= Exercise requirements =
Retype, word for word, every line of the records below starting at the one that contains "weights and merge" and ending at the one that contains "fun q hq => hmax"; include both of those lines and nothing more.

[Opening Records supplied section]

-- ==== Sys2Proof/Laws/Optimal.lean ====
section
/-! SUPPORT. What Huffman's choice of the two least weights achieves (R142): no prefix code does better than merging greedily. -/

namespace Sys2Proof.Laws

/-! ### Prefix codes and the Kraft sum -/

/-- The Kraft sum of some lengths, in units of 2 to the power `-m`. -/
def kraft (m : Nat) (ls : Multiset Nat) : Nat := (ls.map fun l => 2 ^ (m - l)).sum

theorem kraft_cons (m l : Nat) (ls : Multiset Nat) : kraft m (l ::ₘ ls) = 2 ^ (m - l) + kraft m ls := by
  simp [kraft]

/-- The tails of the codes that begin with `b`. -/
def tailsOf (b : Bool) (cs : List (List Bool)) : List (List Bool) :=
  cs.filterMap fun c => match c with
    | [] => none
    | x :: r => if x = b then some r else none

theorem mem_tailsOf {b : Bool} {cs : List (List Bool)} {r : List Bool} : r ∈ tailsOf b cs ↔ b :: r ∈ cs := by
  simp only [tailsOf, List.mem_filterMap]
  constructor
  · rintro ⟨c, hc, h⟩
    match c, h with
    | x :: r', h =>
      simp only [Option.ite_none_right_eq_some, Option.some.injEq] at h
      obtain ⟨rfl, rfl⟩ := h
      exact hc
  · intro h
    exact ⟨_, h, by simp⟩

theorem prefixFree_tails {b : Bool} {cs : List (List Bool)} (h : cs.Pairwise fun p q => ¬p <+: q ∧ ¬q <+: p) :
    (tailsOf b cs).Pairwise fun p q => ¬p <+: q ∧ ¬q <+: p := by
  rw [tailsOf, List.pairwise_filterMap]
  refine h.imp fun {p q} hpq a ha c hc => ?_
  match p, q, ha, hc with
  | x :: p', y :: q', ha, hc =>
    simp only [Option.ite_none_right_eq_some, Option.some.injEq] at ha hc
    obtain ⟨rfl, rfl⟩ := ha
    obtain ⟨rfl, rfl⟩ := hc
    simpa using hpq

/-- Kraft: the codes of a prefix-free list of codes fit. -/
theorem kraft_le {m : Nat} {cs : List (List Bool)} (h : cs.Pairwise fun p q => ¬p <+: q ∧ ¬q <+: p)
    (hm : ∀ c ∈ cs, c.length ≤ m) : kraft m (cs.map List.length : List Nat) ≤ 2 ^ m := by
  induction m generalizing cs with
  | zero =>
    match cs, h, hm with
    | [], _, _ => simp [kraft]
    | [c], _, _ => simp [kraft]
    | c :: d :: rest, h, hm =>
      have : c = [] := List.length_eq_zero_iff.1 (Nat.le_zero.1 (hm c (by simp)))
      subst this
      exact absurd List.nil_prefix ((List.pairwise_cons.1 h).1 d (by simp)).1
  | succ m ih =>
    by_cases hn : [] ∈ cs
    · match cs, h, hn with
      | [c], _, hn => simp only [List.mem_singleton] at hn; subst hn; simp [kraft]
      | c :: d :: rest, h, hn =>
        exfalso
        rcases List.mem_cons.1 hn with rfl | hn'
        · exact ((List.pairwise_cons.1 h).1 d (by simp)).1 List.nil_prefix
        · exact ((List.pairwise_cons.1 h).1 [] hn').2 List.nil_prefix
    · have key : ∀ ds : List (List Bool), [] ∉ ds → kraft (m + 1) (ds.map List.length : List Nat) =
          kraft m ((tailsOf false ds).map List.length : List Nat) + kraft m ((tailsOf true ds).map List.length : List Nat) := by
        intro ds
        induction ds with
        | nil => intro _; rfl
        | cons c rest ih' =>
          intro hc
          have := ih' fun h => hc (by simp [h])
          match c, hc with
          | [], hc => simp at hc
          | false :: r, _ =>
            simp only [kraft, tailsOf, Multiset.map_coe, Multiset.sum_coe, List.map_map] at this ⊢
            simp [this]; omega
          | true :: r, _ =>
            simp only [kraft, tailsOf, Multiset.map_coe, Multiset.sum_coe, List.map_map] at this ⊢
            simp [this]; omega
      have h0 := ih (prefixFree_tails (b := false) h) fun c hc => by
        have := hm _ (mem_tailsOf.1 hc); simpa using this
      have h1 := ih (prefixFree_tails (b := true) h) fun c hc => by
        have := hm _ (mem_tailsOf.1 hc); simpa using this
      rw [key cs hn, Nat.pow_succ]
      omega

/-! ### Greedy merging is cheapest -/

/-- `c` is the sum of the weights made by merging two least weights again and again until one is left. -/
inductive Greedy : Multiset Nat → Nat → Prop
  | none : Greedy 0 0
  | one (w : Nat) : Greedy {w} 0
  | merge {a b c : Nat} {rest : Multiset Nat} : (∀ x ∈ rest, a ≤ x) → a ≤ b → (∀ x ∈ rest, b ≤ x) →
      Greedy ((a + b) ::ₘ rest) c → Greedy (a ::ₘ b ::ₘ rest) (c + (a + b))

/-- The total of weight times length. -/
def codeCost (ps : Multiset (Nat × Nat)) : Nat := (ps.map fun p => p.1 * p.2).sum

theorem codeCost_cons (p : Nat × Nat) (ps : Multiset (Nat × Nat)) : codeCost (p ::ₘ ps) = p.1 * p.2 + codeCost ps := by
  simp [codeCost]

/-- Giving a longest length to a least weight costs nothing. -/
theorem exchange {w l a : Nat} {qs : Multiset (Nat × Nat)} {ws : Multiset Nat} (hw : w ::ₘ qs.map Prod.fst = a ::ₘ ws)
    (ha : ∀ x ∈ ws, a ≤ x) (hl : ∀ q ∈ qs, q.2 ≤ l) :
    ∃ rs : Multiset (Nat × Nat), rs.map Prod.fst = ws ∧ rs.map Prod.snd = qs.map Prod.snd ∧
      a * l + codeCost rs ≤ w * l + codeCost qs := by
  rcases Multiset.cons_eq_cons.1 hw with ⟨rfl, h⟩ | ⟨hne, cs, h1, h2⟩
  · exact ⟨qs, h, rfl, le_rfl⟩
  · have hm : a ∈ qs.map Prod.fst := by rw [h1]; exact Multiset.mem_cons_self _ _
    obtain ⟨⟨a', k⟩, hq, rfl⟩ := Multiset.mem_map.1 hm
    obtain ⟨rs, rfl⟩ := Multiset.exists_cons_of_mem hq
    refine ⟨(w, k) ::ₘ rs, ?_, by simp, ?_⟩
    · rw [Multiset.map_cons] at h1 ⊢
      rw [h2, (Multiset.cons_inj_right _).1 h1]
    · have h3 : a' ≤ w := ha w (by rw [h2]; exact Multiset.mem_cons_self _ _)
      have h4 : k ≤ l := hl _ hq
      rw [codeCost_cons, codeCost_cons]
      show a' * l + (w * k + _) ≤ w * l + (a' * k + _)
      obtain ⟨d, rfl⟩ := Nat.exists_eq_add_of_le h3
      obtain ⟨e, rfl⟩ := Nat.exists_eq_add_of_le h4
      nlinarith [Nat.zero_le (d * e)]

theorem kraft_eq_of_snd {m : Nat} {ps qs : Multiset (Nat × Nat)} (h : ps.map Prod.snd = qs.map Prod.snd) :
    kraft m (ps.map Prod.snd) = kraft m (qs.map Prod.snd) := by rw [h]

theorem even_kraft {m : Nat} {ls : Multiset Nat} (h : ∀ l ∈ ls, l < m) : 2 ∣ kraft m ls := by
  refine Multiset.dvd_sum fun x hx => ?_
  obtain ⟨l, hl, rfl⟩ := Multiset.mem_map.1 hx
  exact dvd_pow_self 2 (by have := h l hl; omega)

theorem kraft_scale {m n : Nat} {ls : Multiset Nat} (h : ∀ l ∈ ls, l ≤ m) : kraft (m + n) ls = 2 ^ n * kraft m ls := by
  unfold kraft
  rw [← Multiset.sum_map_mul_left]
  refine congrArg Multiset.sum (Multiset.map_congr rfl fun l hl => ?_)
  rw [← pow_add]
  congr 1
  have := h l hl
  omega

/-- No lengths that fit cost less than merging greedily. -/
theorem greedy_le {ws : Multiset Nat} {c : Nat} (hg : Greedy ws c) :
    ∀ (n : Nat) (ps : Multiset (Nat × Nat)), (ps.map Prod.snd).sum = n → ps.map Prod.fst = ws →
      ∀ m, (∀ p ∈ ps, p.2 ≤ m) → kraft m (ps.map Prod.snd) ≤ 2 ^ m → c ≤ codeCost ps := by
  induction hg with
  | none => intros; exact Nat.zero_le _
  | one w => intros; exact Nat.zero_le _
  | @merge a b c rest ha hab hb hg ih =>
    intro n
    induction n using Nat.strong_induction_on with
    | _ n ihn =>
    intro ps hn hws m hm hk
    -- a longest length
    have hne : ps ≠ 0 := by rintro rfl; simp at hws
    obtain ⟨p, hp, hmax⟩ : ∃ p ∈ ps, ∀ q ∈ ps, q.2 ≤ p.2 := by
      have hfin : ps.toFinset.Nonempty := by
        rw [Multiset.toFinset_nonempty]; exact hne
      obtain ⟨p, hp, h⟩ := ps.toFinset.exists_max_image Prod.snd hfin
      exact ⟨p, Multiset.mem_toFinset.1 hp, fun q hq => h q (Multiset.mem_toFinset.2 hq)⟩
    obtain ⟨w, l⟩ := p
    obtain ⟨qs, rfl⟩ := Multiset.exists_cons_of_mem hp
    -- measure in units of that length
    have hk' : 1 + kraft l (qs.map Prod.snd) ≤ 2 ^ l := by
      obtain ⟨d, rfl⟩ := Nat.exists_eq_add_of_le (hm _ hp)
      rw [kraft_scale (fun x hx => by obtain ⟨q, hq, rfl⟩ := Multiset.mem_map.1 hx; exact hmax q hq), pow_add,
        Nat.mul_comm (2 ^ l)] at hk
      have := Nat.le_of_mul_le_mul_left hk (by positivity)
      simpa [kraft_cons] using this
    have hqs : qs ≠ 0 := by
      rintro rfl
      have := congrArg Multiset.card hws
      simp at this
    obtain ⟨q0, hq0⟩ := Multiset.exists_mem_of_ne_zero hqs
    have hl : 0 < l := by
      rcases Nat.eq_zero_or_pos l with rfl | h
      · have h0 : q0.2 = 0 := Nat.le_zero.1 (hmax q0 (Multiset.mem_cons_of_mem hq0))
        obtain ⟨rs, rfl⟩ := Multiset.exists_cons_of_mem hq0
        simp [kraft_cons, h0] at hk'
      · exact h
    by_cases h2 : ∃ q ∈ qs, q.2 = l
    · -- two longest: give them the two least weights and merge
      obtain ⟨⟨w', l'⟩, hq, rfl⟩ := h2
      rw [Multiset.map_cons] at hws
      obtain ⟨rs, hr1, hr2, hr3⟩ := exchange (l := l') (w := w) (qs := qs) (a := a) (ws := b ::ₘ rest) hws
        (fun x hx => by rcases Multiset.mem_cons.1 hx with rfl | hx; exacts [hab, ha x hx])
        fun q hq => hmax q (Multiset.mem_cons_of_mem hq)
      have hin : l' ∈ rs.map Prod.snd := by rw [hr2]; exact Multiset.mem_map_of_mem Prod.snd hq
      obtain ⟨⟨w2, l2⟩, hq2, rfl⟩ := Multiset.mem_map.1 hin
      obtain ⟨us, rfl⟩ := Multiset.exists_cons_of_mem hq2
      have hus : ∀ u ∈ us, u.2 ≤ l2 := by
        intro u hu
        have : u.2 ∈ qs.map Prod.snd := by
          rw [← hr2]; exact Multiset.mem_map_of_mem Prod.snd (Multiset.mem_cons_of_mem hu)
        obtain ⟨q, hq, e⟩ := Multiset.mem_map.1 this
        rw [← e]; exact hmax q (Multiset.mem_cons_of_mem hq)
      rw [Multiset.map_cons] at hr1 hr2
      obtain ⟨vs, hv1, hv2, hv3⟩ := exchange (l := l2) (w := w2) (qs := us) (a := b) (ws := rest) hr1 hb hus
      have hvs : ∀ v ∈ vs, v.2 ≤ l2 := by
        intro v hv
        have : v.2 ∈ us.map Prod.snd := by rw [← hv2]; exact Multiset.mem_map_of_mem Prod.snd hv
        obtain ⟨u, hu, e⟩ := Multiset.mem_map.1 this
        rw [← e]; exact hus u hu
      have hkk : kraft l2 (((a + b, l2 - 1) ::ₘ vs).map Prod.snd) ≤ 2 ^ l2 := by
        rw [← hr2, kraft_cons, ← hv2] at hk'
        rw [Multiset.map_cons, kraft_cons]
        have e : l2 - (l2 - 1) = 1 := by omega
        simp only [e, Nat.sub_self, pow_zero, pow_one] at hk' ⊢
        omega
      have := ih _ ((a + b, l2 - 1) ::ₘ vs) rfl (by rw [Multiset.map_cons, hv1]) l2
        (fun p hp => by
          rcases Multiset.mem_cons.1 hp with rfl | hp
          · exact Nat.sub_le _ _
          · exact hvs p hp) hkk
      rw [codeCost_cons] at this hr3 ⊢
      have e : (a + b) * (l2 - 1) + (a + b) = a * l2 + b * l2 := by
        obtain ⟨k, rfl⟩ : ∃ k, l2 = k + 1 := ⟨l2 - 1, by omega⟩
        rw [Nat.add_sub_cancel]; ring
      simp only at this hr3 ⊢
      omega
    · -- one longest: it can be one shorter
      replace h2 : ∀ q ∈ qs, q.2 ≠ l := fun q hq e => h2 ⟨q, hq, e⟩
      have hlt : ∀ q ∈ qs, q.2 < l := fun q hq =>
        lt_of_le_of_ne (hmax q (Multiset.mem_cons_of_mem hq)) (h2 q hq)
      have hev : 2 ∣ kraft l (qs.map Prod.snd) :=
        even_kraft fun x hx => by obtain ⟨q, hq, rfl⟩ := Multiset.mem_map.1 hx; exact hlt q hq
      have hev2 : 2 ∣ 2 ^ l := dvd_pow_self 2 (by omega)
      have hkk : kraft l (((w, l - 1) ::ₘ qs).map Prod.snd) ≤ 2 ^ l := by
        rw [Multiset.map_cons, kraft_cons]
        have e : l - (l - 1) = 1 := by omega
        simp only [e, pow_one]
        omega
      have := ihn (((w, l - 1) ::ₘ qs).map Prod.snd).sum
        (by rw [← hn]; simp only [Multiset.map_cons, Multiset.sum_cons]; omega) _ rfl
        (by rw [← hws]; simp) l
        (fun p hp => by
          rcases Multiset.mem_cons.1 hp with rfl | hp
          · exact Nat.sub_le _ _
          · exact (hlt p hp).le) hkk
      rw [codeCost_cons] at this ⊢
      have h5 : w * (l - 1) ≤ w * l := Nat.mul_le_mul_left _ (Nat.sub_le _ _)
      simp only at this ⊢
      omega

[Closing Records supplied section]

= Output for this exercise =
    · -- two longest: give them the two least weights and merge
      obtain ⟨⟨w', l'⟩, hq, rfl⟩ := h2
      rw [Multiset.map_cons] at hws
      obtain ⟨rs, hr1, hr2, hr3⟩ := exchange (l := l') (w := w) (qs := qs) (a := a) (ws := b ::ₘ rest) hws
        (fun x hx => by rcases Multiset.mem_cons.1 hx with rfl | hx; exacts [hab, ha x hx])
        fun q hq => hmax q (Multiset.mem_cons_of_mem hq)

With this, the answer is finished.